新・ことば事情
4863「マサイ族」
「ミヤネ屋」の世界電波ジャックのコーナーで、アフリカ・ケニアの、
「マサイの人たち」
を瀬良ディレクターが取材しました。その際に(取材に行く直前に)、
「マサイ族」
という呼び名は使ってもいいのか?と質問を受けました。別に「~族」を全部使ってはいけないということではないので、大丈夫だと思うよ、と答えましたが、調べてみると、2010年11月の新聞用語懇談会秋季総会(鳥取)で、毎日放送の委員から同じような質問が出ていました。その時の各社に意見は、こんな感じでした。
(1)「マサイ族」という表現をテレビ欄に出したら拒否され「マサイ」「マサイ人」に直されたが、「マサイ族」は使ってはいけないのか?各社の基準は?(by毎日放送)
*過去に「部族」「族」の使用に関して「申し入れ」があったことは事実。
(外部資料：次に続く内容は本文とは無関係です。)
/-- The machine right after reset: the end of a restart (R165) at first power-up, which found the
battery-fail latch set and retained memory invalid (log 1), with every input deasserted (log 2).
The tender link's first T_STATUS_ASK waits (R99); STORE_LOST and POWER_RESTORED are queued. -/
def State.reset : State where
  power := .running
  pins :=
    { dpulse := false, calen := false, emerg := false, ptt := false, voxF := false, voxR := false,
      cts := false, call := ⟨false, false, false, false⟩, sense := ⟨false, false, false⟩ }
  odo :=
    { polarity := .rising, window := .ms1, accepted := false, timing := none, k := 0, r := 0,
      intervalMetres := 0, lastMetres := 0, zeroCloses := 0, motion := .moving,
      totalDistance := 0, hiredDistance := 0, measurement := .idle, measurePulses := 0,
      measureSeconds := 0 }
  fare := FareEngine.cleared
  settle := Settlement.cleared
  tender := { TenderLink.restarted with queue := [.statusAsk 0], sendLeft := 200 }
  shifts := ShiftAccounts.cleared
  journal := Journal.cleared
  sign := Sign.restarted
  intercom := Intercom.restarted
  speakers := speakersRestarted
  clock :=
    { count := 0, valid := false, batteryFail := false, period := 0, secondDue := false,
      minuteDue := false, minuteTaken := false }
  retained :=
    { calCount := 0, calStamp := 0, failCount := none, recorded := false, formatVersion := 1,
      checkAgrees := true, lastValid := false, lastBattery := true, lastGap := some 0 }
  link :=
    { ControlLink.restarted with
      queue := [⟨.storeLost, []⟩, ⟨.powerRestored, [.u32 0, .u8 0, .u8 0, .u8 1]⟩] }
  pending := []
  freeCount := 0

end Sys2Proof.Machine
end

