/-- The payload of PAYMENT_STATE (R83). -/
def paymentPayload (p : Session) : List Field :=
  [.u16 p.paymentId, .u8 p.state.ctorIdx, .u8 p.tender.ctorIdx, .u8 (p.attempt.getD 0), .u32 p.total,
   .u16 (declineCode p.declineReason), .u8 (stageField p.stage)]
  ++ optU8 (p.closeCause.map CloseCause.ctorIdx)

/-- Raise PAYMENT_STATE. -/
def raisePayment (s : State) : State := raise .paymentState (paymentPayload s.settle.session) s

/-! ### Closing, retrying and aborting (R73, R75 to R77) -/

/-- A session closed with a cause. -/
def Session.close (p : Session) (state : SessionState) (cause : CloseCause) (count : Nat) : Session :=
  { p with
    state := state, closeCause := some cause, closeTime := some count, outstanding := none
    abortCause := none }

/-- The session closes without settlement: the timers stop, the legs return to STOPPED and
PAYMENT_STATE is raised (R54, R73, R75, R76, R77). -/
def closeUnpaid (state : SessionState) (cause : CloseCause) (s : State) : State :=
  raisePayment (unlockLegs s.settle.session.paymentId
    (setTimer none (setSession (fun p => p.close state cause s.clock.count) s)))

/-- Entry to RETRY_WAIT (R77). -/
def enterRetryWait (s : State) : State :=
  raisePayment (setTimer (some ⟨.retryIdle, 12000⟩)
    (setSession (fun p => { p with state := .retryWait, outstanding := none, abortCause := none }) s))

/-- An attempt ends without approval (R73). -/
def endsUnapproved (reason : DeclineReason) (s : State) : State :=
  let s1 := askTone .declined (addTotals Totals.addDecline
    (setSession (fun p => { p with declineReason := some reason, outstanding := none }) s))
  if s.settle.session.attempt.getD 0 < 3 then enterRetryWait s1 else closeUnpaid .failed .declines s1

/-- Entry to ABORTING: T_ABORT is sent for the reference outstanding and the abort timer starts (R74 to
R76). -/
def enterAborting (cause : AbortCause) (r : Ref) (s : State) : State :=
  raisePayment (setTimer (some ⟨.abort, 1000⟩)
    (setSession (fun p => { p with state := .aborting, abortCause := some cause }) (sendFrame (.abort r) s)))

/-- The attempt of an ABORTING session is over without money: a session under cause CANCEL closes,
any other attempt ends without approval (R76). -/
def abortEnds (reason : DeclineReason) (s : State) : State :=
  match s.settle.session.abortCause with
  | some .cancel => closeUnpaid .cancelled .host s
  | _ => endsUnapproved reason s

/-! ### Stale references (R78) -/

/-- The memory without a reference. -/
def removeStale (r : Ref) (s : State) : State :=
  { s with settle := { s.settle with stale := s.settle.stale.filter (· != r) } }

/-- The stale-reference memory after a reference enters: it is held once, as the newest, and a ninth
drops the oldest (R78). -/
def staleAfter (r : Ref) (rs : List Ref) : List Ref :=
  let kept := rs.filter (· != r)
  (if 8 ≤ kept.length then kept.drop 1 else kept) ++ [r]

/-- A reference enters the stale-reference memory. -/
def enterStale (r : Ref) (s : State) : State :=
  { s with settle := { s.settle with stale := staleAfter r s.settle.stale } }

/-! ### Reversals (R79) -/

/-- Whether a reversal entry finds a place in a list of a capacity. -/
def reversalPlaced (places : Nat) (s : State) : Bool := s.settle.reversals.length < places

/-- T_REVERSE is sent and a reversal entry is made, which is placed where the list holds fewer than
`places` (R79). -/
def makeReversal (places : Nat) (r : Ref) (amount : Nat) (s : State) : State :=
  let s1 := sendFrame (.reverse r amount) s
  addTotals Totals.addReversal
    { s1 with settle :=
        if reversalPlaced places s then
          { s1.settle with reversals := s1.settle.reversals ++ [⟨r, amount, 3000⟩] }
        else { s1.settle with unheld := satAdd 255 s1.settle.unheld 1 } }

/-- The list without the oldest entry that holds a reference. -/
def dropReversal (r : Ref) : List Reversal → List Reversal
  | [] => []
  | e :: es => if e.ref = r then es else e :: dropReversal r es

/-- Restart the resend timer of an entry. -/
def restartResend (entry : Nat) (es : List Reversal) : List Reversal :=
  es.mapIdx (fun i e => if i = entry then { e with left := 3000 } else e)

/-- A resend timer expires: T_REVERSE is sent again (R79). -/
def resendExpires (entry : Nat) (s : State) : State :=
  match s.settle.reversals[entry]? with
  | some e =>
    sendFrame (.reverse e.ref e.amount)
      { s with settle := { s.settle with reversals := restartResend entry s.settle.reversals } }
  | none => s

/-- RESEND_TIMER_EXPIRY: the resend timer of a held entry, counted from the oldest, expires. -/
def execResendTimerExpiry (entry : Nat) (s : State) : Res := .next (whileRunning (resendExpires entry) s)

/-! ### Settlement (R80) -/

/-- One leg's record with the tender fields it brings. -/
structure LegPaid where
  slot   : Slot
  tender : TripTender
deriving DecidableEq, Repr

/-- The legs of a CARD session with their shares. -/
def cardShares (p : Session) (authCode : Text) : List LegPaid :=
  (p.slots.zip ((apportion p.fee p.due p.dues).zip (apportion p.tip p.due p.dues))).map
    (fun x => ⟨x.1, .card p.paymentId x.2.1 x.2.2 authCode⟩)

/-- The legs of a CASH session with their shares. -/
def cashShares (p : Session) (adjustment : Int) : List LegPaid :=
  (p.slots.zip (apportionSigned adjustment p.due p.dues)).map (fun x => ⟨x.1, .cash x.2⟩)

/-- The trip record contents of a leg that settles: its end time is its stop time (R80). -/
def settledTrip (x : LegPaid) (s : State) : Trip :=
  tripOf x.slot (s.leg x.slot) s.shifts.record.number ((s.leg x.slot).stopTime.getD s.clock.count) x.tender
現在は使用禁止していない。ルワンダの虐殺の際には「フツ族」「ツチ族」「部族」が頻出した。(朝日新聞)
*(使用禁止を)決めていない。クレームもない。「ロマの人びと」「ロマ族」「ロマ民族」も使っている。(毎日新聞)
*規定はない。ただ「ロマ民族→ロマ人」、「クルド族→クルド人」などとしている。データベースでは過去5年で20件「マサイ族」が出てきた。「マサイ人」は0件。(読売新聞)
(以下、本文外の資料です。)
/-- R168, R169, R170, R175, R176: LINK_CONFIG, LINK_RESET and ECHO_ON take effect when their reply has been
sent; LINK_STATUS; a break; a gap; and the receiver at each byte, which begins, assembles, discards and
counts, or completes a frame. A change of rate discards a frame only where a byte is being received then.
Model's choices: a rate of 4 bytes in the reply, log 17, what follows a reply, log 9, bytes and breaks as
rows and the byte at a change of rate, which is a free value, log 13, an event without its cause, log 4, a
gap at any count, log 5. -/
def Obligations.LinkChangesFollowTheReply : Prop :=
  ∀ s : State, s.power = .running →
    (ready s → (∀ r, r ∉ [9600, 19200, 38400, 57600, 115200] →
        exec (.linkConfig r) s = .next (refusedWith .linkConfig .badValue s))
      ∧ (∀ r, r ∈ [9600, 19200, 38400, 57600, 115200] → exec (.linkConfig r) s
        = .next (answered .linkConfig ⟨.ok, [.u32 r]⟩
          (if r = s.link.rate then s else { s with link := { s.link with after := .rateSwitch r } })))
      ∧ exec .linkReset s
        = .next (answered .linkReset ⟨.ok, []⟩ { s with link := { s.link with after := .linkReset } })
      ∧ exec .echoOn s
        = .next (answered .echoOn ⟨.ok, []⟩ { s with link := { s.link with after := .echoBegin } })
      ∧ exec .echoOff s = .next (refusedWith .echoOff .wrongState s)
      ∧ (∀ c, 1 < c → exec (.linkStatus c) s = .next (refusedWith .linkStatus .badValue s))
      ∧ (∀ c, c ≤ 1 → exec (.linkStatus c) s = .next (answered .linkStatus ⟨.ok, linkFields s.link⟩
          { s with link := { s.link with overrun := if c = 1 then false else s.link.overrun } })))
    ∧ (s.link.handling.isSome = true → s.link.noticeFrame = none → s.link.waiting = none →
      let l := { s.link with handling := none, after := .nothing }
      (∀ r, s.link.after = .rateSwitch r →
        (s.link.receiver = .hunting →
          exec .linkRateSwitch s = .next { s with link := { l with rate := r } })
        ∧ (s.link.receiver ≠ .hunting → exec .linkRateSwitch s = .next
          { s with
            freeCount := s.freeCount + 1
            link := if Config.byteBeingReceived s.freeCount = true then
                { l with rate := r, receiver := .hunting, gapCount := min 65535 (s.link.gapCount + 1) }
              else { l with rate := r } })
        ∧ exec .replySent s = exec .linkRateSwitch s)
      ∧ (s.link.after = .echoBegin → exec .echoModeBegin s = .next { s with link := { l with echo := true } }
        ∧ exec .replySent s = exec .echoModeBegin s)
      ∧ (s.link.after = .linkReset → exec .linkResetApply s = .next { s with link :=
          { l with
            receiver := .hunting, queue := [], overrun := false, stream := false, echo := false, enabled := BitVec.allOnes 20 } }
        ∧ exec .replySent s = exec .linkResetApply s))
    ∧ (s.link.after = .nothing → exec .linkRateSwitch s = .next s ∧ exec .echoModeBegin s = .next s
      ∧ exec .linkResetApply s = .next s)
    ∧ (∀ mid, exec (.lineBreak mid) s = .next { s with link :=
        { s.link with
          receiver := .hunting, handling := none, waiting := none, after := .nothing, queue := [], overrun := false
          stream := false, echo := false, enabled := BitVec.allOnes 20, noticeFrame := none
          gapCount := if mid = true ∨ s.link.receiver ≠ .hunting then min 65535 (s.link.gapCount + 1)
            else s.link.gapCount } })
    ∧ exec .controlGap s = .next { s with link :=
        { s.link with
          receiver := .hunting
          gapCount := if s.link.receiver = .hunting then s.link.gapCount
            else min 65535 (s.link.gapCount + 1) } }
    ∧ exec (.controlFrameDiscard []) s = .next s
    ∧ ∀ (b : Byte) (bs : List Byte),
      (∃ u, exec (.controlFrameDiscard [b]) s = .next u
        ∧ exec (.controlFrameDiscard (b :: bs)) s = exec (.controlFrameDiscard bs) u)
      ∧ (s.link.receiver = .hunting ∨ 3 ≤ s.link.quiet →
        exec (.controlFrameDiscard [b]) s = .next { s with link :=
          { s.link.heard with receiver := if b = 0xA5#8 then .assembling [] else .hunting } })
      ∧ (s.link.quiet < 3 →
        (s.link.receiver = .assembling [] → exec (.controlFrameDiscard [b]) s = .next { s with link :=
          if 2 ≤ b.toNat ∧ b.toNat ≤ 250 then { s.link with receiver := .assembling [b], quiet := 0 }
          else
            { s.link with
              receiver := .hunting, quiet := 0, lengthCount := min 65535 (s.link.lengthCount + 1) } })
        ∧ ∀ (n : Byte) (rest : List Byte), s.link.receiver = .assembling (n :: rest) →
          (rest.length ≤ n.toNat → exec (.controlFrameDiscard [b]) s = .next { s with link :=
            { s.link with receiver := .assembling (n :: rest ++ [b]), quiet := 0 } })
          ∧ ∀ (kind tag hi : Byte) (body : List Byte), rest = kind :: tag :: body ++ [hi] →
            rest.length = n.toNat + 1 →
            (hi.toNat * 256 + b.toNat ≠ (crc16 (n :: kind :: tag :: body)).toNat →
              exec (.controlFrameDiscard [b]) s = .next { s with link :=
                { s.link with
                  receiver := .hunting, quiet := 0, crcCount := min 65535 (s.link.crcCount + 1) } })
            ∧ (hi.toNat * 256 + b.toNat = (crc16 (n :: kind :: tag :: body)).toNat →
              exec (.controlFrameDiscard [b]) s = exec (.controlFrameReceived ⟨kind, tag, body⟩) s))

/-- R172, R173, R174: the enabled set after each mask operation with the queue that is left, the delivery
mode, the fetch of the oldest notice, and the notice frames of STREAM. Model's choice: NOTICE_FRAME_START
outside its condition changes nothing, log 4. -/
def Obligations.NoticesAreMaskedFetchedAndStreamed : Prop :=
  ∀ s : State, s.power = .running →
    (ready s → ∀ op set : Nat,
      (3 < op ∨ 1048576 ≤ set → exec (.noticeMask op set) s = .next (refusedWith .noticeMask .badValue s))
      ∧ (op ≤ 3 → set < 1048576 → ∃ t, exec (.noticeMask op set) s = .next t ∧ changesOnly [.link] s t
        ∧ (∀ k : NoticeKind, t.link.isEnabled k =
          (if op = 0 then bit set (k.code - 1)
          else if op = 1 then s.link.isEnabled k || bit set (k.code - 1)
          else if op = 2 then s.link.isEnabled k && !bit set (k.code - 1)
          else xor (s.link.isEnabled k) (bit set (k.code - 1))))
        ∧ t.link.queue = s.link.queue.filter (fun n => t.link.isEnabled n.kind)
        ∧ replyIs .noticeMask ⟨.ok, [.u32 t.link.enabled.toNat]⟩ t))
    ∧ (ready s → ∀ m, (1 < m → exec (.noticeMode m) s = .next (refusedWith .noticeMode .badValue s))
      ∧ (m ≤ 1 → exec (.noticeMode m) s = .next (answered .noticeMode ⟨.ok, [.u8 m]⟩
          { s with link := { s.link with stream := decide (m = 1) } })))
    ∧ (ready s → s.link.queue = [] → exec .noticeFetch s = .next (refusedWith .noticeFetch .notFound s))
    ∧ (∀ n ns, s.link.queue = n :: ns →
      (ready s → exec .noticeFetch s = .next (answered .noticeFetch ⟨.ok, .u8 n.kind.code :: n.payload⟩
        { s with link := { s.link with queue := ns } }))
      ∧ (s.link.stream = true → s.link.handling = none → s.link.echo = false → s.link.noticeFrame = none →
        exec .noticeFrameStart s = .next
          { s with link := { s.link with queue := ns, noticeFrame := some n } }))
    ∧ (s.link.stream = false ∨ s.link.handling.isSome = true ∨ s.link.echo = true
        ∨ s.link.noticeFrame.isSome = true ∨ s.link.queue = [] → exec .noticeFrameStart s = .next s)
    ∧ exec .noticeFrameEnd s = .next { s with link := { s.link with noticeFrame := none } }
    ∧ ∀ (k : NoticeKind) (p : List Field) (l : ControlLink), (l.queue.map Notice.kind).Nodup →
      (l.isEnabled k = false → l.raise k p = l)
      ∧ (l.isEnabled k = true → (∀ n ∈ l.queue, n.kind ≠ k) →
          l.raise k p = { l with queue := l.queue ++ [⟨k, p⟩] })
      ∧ (l.isEnabled k = true → ∀ before n after, l.queue = before ++ n :: after → n.kind = k →
          l.raise k p = { l with queue := before ++ ⟨k, p⟩ :: after })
*「マサイ族」「マサイ人」はデータベースで各1件。民族名で「マサイ族」は「要注意語」だが、「~族」の使用を禁じてはいない(日経新聞)
*昔は禁止していたが、今は使用禁止ではない(東京新聞)
*『共同通信記者ハンドブック第12版』では「~族」は使わないことになっている。「マオリ族→マオリ人、マオリ」「マサイ族→マサイ人、マサイ」としている。ただ中国の少数民族の「チベット族」「ミャオ族」やミャンマーの「カレン族」、アフガニスタン・パキスタンの「カチ族」などでは「~族」を使う。(共同通信)
ということで各新聞社・通信社で「マサイ族」を「使わない」ことにしていたのは共同通信だけでした。